Band draws inspiration from ghosts of the past

Photo by Mayan Vered.

The Vancouver-based band Only A Visitor pays homage to ghost Chinatowns through their songs.

The art collective Publik Secrets presents some of their songs in a concert of new music, featuring the art pop quintet Only A Visitor in collaboration with the Kingsgate Chorus, Nov. 16 at Yaletown Roundhouse.

Family ghost stories

Robyn Jacob, the band’s founder, draws inspiration from her Chinese roots.

“We have a lot of ghost stories in the family, especially since mom was spread between Hong Kong and Canada for many years because of the immigration policy. The country wouldn’t let family be together ‘til the 1960s even though [our] first member was in Canada in 1920. There is one story about somebody passing away here − their partner living in Hong Kong. They knew he had passed away,” says Jacob, who is a pianist, singer, composer and educator.

In the process of making songs she is learning about her own history and her own ancestry. Growing up, she was raised on pop music her German-French dad played, including REM and the B-52s.

In Only A Visitor’s next record, which will be released in January, the album explores the Chinese diaspora moving to the West Coast, specifically true stories from her mother’s side of the family.

Dancing with the shadows of themselves.| Photo by Mayan Vered.
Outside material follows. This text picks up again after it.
-- ==== Sys2Proof/Machine/Dispatch.lean ====
section
/-! DEFINITION. The dispatch of a command to its meaning. -/

namespace Sys2Proof.Machine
Exploring experimental music and new ways of presenting music

When Jacob was studying music at the University of British Columbia, she developed tendonitis − a common injury for musicians. But during the time she was recovering, she was forced to consider her path in music. She was hosting a radio show called The Rib on CiTR at the time. She saw this exposure to experimental music as a reaction to her classical conservatory music training.

“This was really great. It gave me a way to connect with the local scene. I could go to shows and interview musicians I admired because I could offer them radio time. I got to meet a lot of musicians that I still know today,” she says.

After graduating from school, Jacob started to develop a desire to write songs for voice as opposed to the keyboard. She started with a solo songwriting project called Fist Full o’ Snacks, which she described as very lighthearted − quite a departure from what she is currently writing.

“That [project] was a part of my evolution to Only A Visitor,” she says.

In the past year, to shake up her regular performance routine, she has looked for new ways of presenting their band’s music. For example, last January they collaborated for two nights of a show with Mind of a Snail, a shadow puppet projection company.

Jacob says she draws inspiration from her local arts community. She also learns from many of her peers who are handling interdisciplinary work. Learning how to change the standard concert also means letting go of what is planned, but she says there are limits to this more free-flowing approach.

“If I had more time, I could develop something more fully. But these are one-offs. We aren’t working on a big budget and they’re not very long-term developments,” says Jacob.

“We get together and do this cool little thing. It’s very much an experiment, with the potential in the future to revisit it and work it into another thing. We’ll see what happens. It’s really fun because it keeps me on my toes,” she says.

Audience reaction

Only A Visitor’s 2017 album.

When Jacob puts on concerts, she conveys the backstories of some of the songs’ themes.

“People come up to me after the concert and they say, ‘Thank you for telling the story. I’ve been thinking about this for so long.’ I’ve been researching for this album for the past couple of years but for me, I’m like, everybody knows this sort of stuff, but no,” she says.

Jacob thinks that certain histories are being covered up and she is peeling away their layers.

“People have their own editions of the story. There’s a tradition of erasure of history. But it exists. It’s how we’re able to live this dream of the Canadian identity − because it is so complicated. I think a lot of people are doing this work in their own way,” Jacob says.